Феликс внимательно посмотрел на Васильева, едва заметно кивнул, словно подтверждая, что услышал нечто интересное, и вернулся к разговору:
– Я вчера переговорил с Кляйном, помощником Барби, и узнал, что несколько месяцев назад Кукк избил Валентину Мульченко. Но потом щедро заплатил за… несдержанность.
– За что избил?
– Не получилось.
– Агрессия, – прищурился следователь. – Подходит.
– К сожалению, не подходит, – не согласился Вербин. – Мы ищем человека умного, хладнокровного и решительного. Даже если бы ему пришлось жениться ради карьеры, он бы использовал связь в своих интересах, а потом развёлся, не стал бы пресмыкаться перед тестем до конца жизни.
– Или он играет роль, – выдвинул свой аргумент Голубев. – Таким преступникам важно не оказаться под подозрением, а трудно придумать личину лучше, чем затюканный, полностью зависящий от тестя подкаблучник. Кто подумает, что в этой кучке дерьма бушуют такие страсти?
– Такие кучки дерьма мы обычно проверяем в первую очередь.
– Ты только что отказался от проверки, – напомнил следователь.
– Кукк избил Мульченко, – напомнил Феликс. – После такого она бы ни за что не села к нему в машину, что разрушает мою версию.

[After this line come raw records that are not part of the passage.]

-- ==== Sys2Proof/Machine/Tensors.lean ====
section
/-! DEFINITION. Tensor descriptors (R173) and the layout of tensors in memory (R82 to R84). -/

namespace Sys2Proof.Machine

def tdBase (d : BitVec 256) : Nat := fld (word4 d 0) 0 48
def tdRows (d : BitVec 256) : Nat := fld (word4 d 1) 0 24
def tdCols (d : BitVec 256) : Nat := fld (word4 d 1) 24 24
def tdFormat (d : BitVec 256) : Nat := fld (word4 d 1) 48 5
def tdSparsity (d : BitVec 256) : Nat := fld (word4 d 1) 53 3
def tdStride (d : BitVec 256) : Nat := fld (word4 d 2) 0 48

/-- Reserved fields of a descriptor are zero (R173, R174), its format code and sparsity are defined (R74, R134), it has a row
(R173), and R84 holds. -/
def tdOk (d : BitVec 256) : Bool :=
  fld (word4 d 0) 48 16 == 0 && fld (word4 d 1) 56 8 == 0 && fld (word4 d 2) 48 16 == 0 && word4 d 3 == 0
    && tdFormat d < 0x10 && tdSparsity d ≤ 4 && 1 ≤ tdRows d
    && (!(isBlock (tdFormat d) || widthOf (tdFormat d) < 8) || tdCols d % 32 == 0)

/-- Round up to a multiple of 64. -/
def up64 (n : Nat) : Nat := (n + 63) / 64 * 64

/-- Bytes of a run of `n` elements of a format (R83). -/
def runBytes (c n : Nat) : Nat := (n * widthOf c + 7) / 8

/-- Bytes of one row of a dense tensor. -/
def tdRowBytes (d : BitVec 256) : Nat := runBytes (tdFormat d) (tdCols d)

/-- Offset of the scale plane of a tensor whose last row ends `row` bytes after its start: it begins at the first 64-byte
boundary of memory at or after that end (R83, R139). -/
def planeOff (d : BitVec 256) (row : Nat) : Nat := up64 (tdBase d + (tdRows d - 1) * tdStride d + row) - tdBase d

/-- Bytes from BASE to the end of a tensor with rows of `row` bytes, its scale plane included (R83, R108). -/
def spanBytes (d : BitVec 256) (row : Nat) : Nat :=
  if isBlock (tdFormat d) then planeOff d row + tdRows d * (tdCols d / 32) else (tdRows d - 1) * tdStride d + row

/-- Range of a dense tensor (R108). -/
def denseBytes (d : BitVec 256) : Nat := spanBytes d (tdRowBytes d)

/-- Read bytes of the running kernel's memory at a 48-bit virtual address. -/
def State.readAt (s : State) (t a n : Nat) : List Byte := s.vaRead t (BitVec.ofNat 64 a) n

/-- Write bytes of the running kernel's memory at a 48-bit virtual address. -/
def State.writeAt (s : State) (t a : Nat) (bs : List Byte) : State :=
  s.writeSpots (s.vaSpots t (BitVec.ofNat 64 a) bs.length) bs

/-- Element `i` of a packed run (R83). -/
def elemAt (c : Nat) (run i : Nat) : Nat := fld run (i * widthOf c) (widthOf c)

/-- The elements of row `r` of a dense tensor, as codes. -/
def State.rowCodes (s : State) (t : Nat) (d : BitVec 256) (r : Nat) : List Nat :=
  let run := ofBytes (s.readAt t (tdBase d + r * tdStride d) (tdRowBytes d))
  (List.range (tdCols d)).map (elemAt (tdFormat d) run)

/-- The scale bytes of row `r` of a block tensor with rows of `row` bytes (R83); 127 for a format that has none (R91). -/
def State.rowScales (s : State) (t : Nat) (d : BitVec 256) (row r : Nat) : List Nat :=
  let n := (tdCols d + 31) / 32
  if isBlock (tdFormat d) then
    (s.readAt t (tdBase d + planeOff d row + r * n) n).map BitVec.toNat
  else List.replicate n 127

/-- Pack element codes of `w` bits into one number, first element lowest. -/
def packCodes (w : Nat) : List Nat → Nat
  | [] => 0
  | x :: r => x + packCodes w r * 2 ^ w

/-- Bit `i` of a row mask held as bytes (R146). -/
def maskBit (bs : List Byte) (i : Nat) : Bool := (bs.getD (i / 8) 0).getLsbD (i % 8)

end Sys2Proof.Machine
end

– Ей могло понравиться, – заметил Никита. – Или сам процесс, или то, сколько Кукк ей заплатил. Люди разные.
– Ну… – Вербин поморщился. – Я ничего не знаю о Мульченко, поэтому не стану спорить. Но замечание принимаю.

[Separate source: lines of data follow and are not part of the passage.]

-- ==== Sys2Proof/Machine/Grafts.lean ====
section
/-! DEFINITION. The steps of grafts (R326, R327, R329, R331), epochs that retire (R335), FREEZE, THAW, HALT and RESUME (R343 to
R347), resets of tiles and bunches (R431), and the return of a tile (R338). -/

namespace Sys2Proof.Machine

/-! ### Steps of a tile graft (R326, R327, R329) -/

/-- DEADLINE of a share that moves between tiles (R65). A DEADLINE of all ones, which means none, stays so (DESIGN CHOICE,
log 170). -/
def State.movedDeadline (s : State) (out inc : Nat) (d : Word) : Word :=
  if d = BitVec.allOnes 64 then d else d + (s.pacer inc - s.pacer out)

/-- Store line at line `k` of a share. -/
def storeLine (t : Nat) (bm : BitVec 256) (k : Nat) : Option Nat := (shareOff bm (k * 64)).map (fun o => tsAddr t o / 64)

/-- Lines of a share that its copy cannot read: those named, and those known to be uncorrectable (R452). -/
def State.unreadable (s : State) (t : Nat) (bm : BitVec 256) (bad : List Nat) : List Nat :=
  (s.shareLines t bm).filter (fun k => bad.contains k || (match storeLine t bm k with
    | some n => s.badLines.contains n
    | none => false))

/-- Copy one share with its slot state to another tile (R327, R65): every written line but those the copy cannot read, which
stay clear there (R452). -/
def State.moveShare (s : State) (out inc c : Nat) (bad : List Nat) : State :=
  match (s.tile out).slotOf c, (s.tile inc).freeSlot with
  | some i, some j =>
    let sl := (s.tile out).slot i
    match (s.tile inc).lowestFree 0 (popCount sl.share.toNat 256) with
    | none => s
    | some bm =>
      let no := s.unreadable out sl.share bad
      let lines := (s.shareLines out sl.share).filter (fun k => !no.contains k)
      let s := lines.foldl (fun s k =>
        match shareOff sl.share (k * 64), shareOff bm (k * 64) with
        | some a, some b => s.pokeN (tsAddr inc b) (s.peekN (tsAddr out a) 64)
        | _, _ => s) (s.clearGranules inc bm)
      s.setTile inc ((s.tile inc).setSlot j { sl with share := bm, deadline := s.movedDeadline out inc sl.deadline })
  | _, _ => s

/-- Write a share to the reserve and record it in DETACH (R327, R353); the rest of the reserve follows. -/
def State.reserveShare (s : State) (b : BitVec 32) (out c m off : Nat) (bad : List Nat) : State :=
  match (s.tile out).slotOf c, (List.range 64).find? (fun d => !(tget {} s.comp.detach d : Detach).valid) with
  | some i, some d =>
    let sl := (s.tile out).slot i
    let n := popCount sl.share.toNat 256
    let rank := s.ctxRank c out
    let r := (s.port m).rangeFor b
    let base := lpAddr m (r.base * 0x4000000 + off)
    let no := s.unreadable out sl.share bad
    let lines := (s.shareLines out sl.share).filter (fun k => !no.contains k)
    let s : State := { s with mem := memErase s.mem base (n * 0x200000) }
    let s := lines.foldl (fun s k => match shareOff sl.share (k * 64) with
      | some a => s.pokeN (base + k * 64) (s.peekN (tsAddr out a) 64)
      | none => s) s
    State.portMove { s with comp := { s.comp with
      detach := tput s.comp.detach d
        { valid := true, granules := n, ctx := c, rank, port := m, off, home := r.home } } } m 1 out (n * 0x200000)
  | _, _ => s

– Давайте подытожим, – произнёс Голубев. – Просто для того, чтобы понять, как далеко нас унесло от реальности. – И выдержал короткую паузу. – Итак, в настоящий момент мы предполагаем, что известный бизнесмен Урмас Маанович Кукк является спонсором Абедалониума. Так?
– Совершенно верно. – Вербин был автором альтернативной версии, и ему выпало отвечать.
– Какое отношение Кукк имеет к преступлениям?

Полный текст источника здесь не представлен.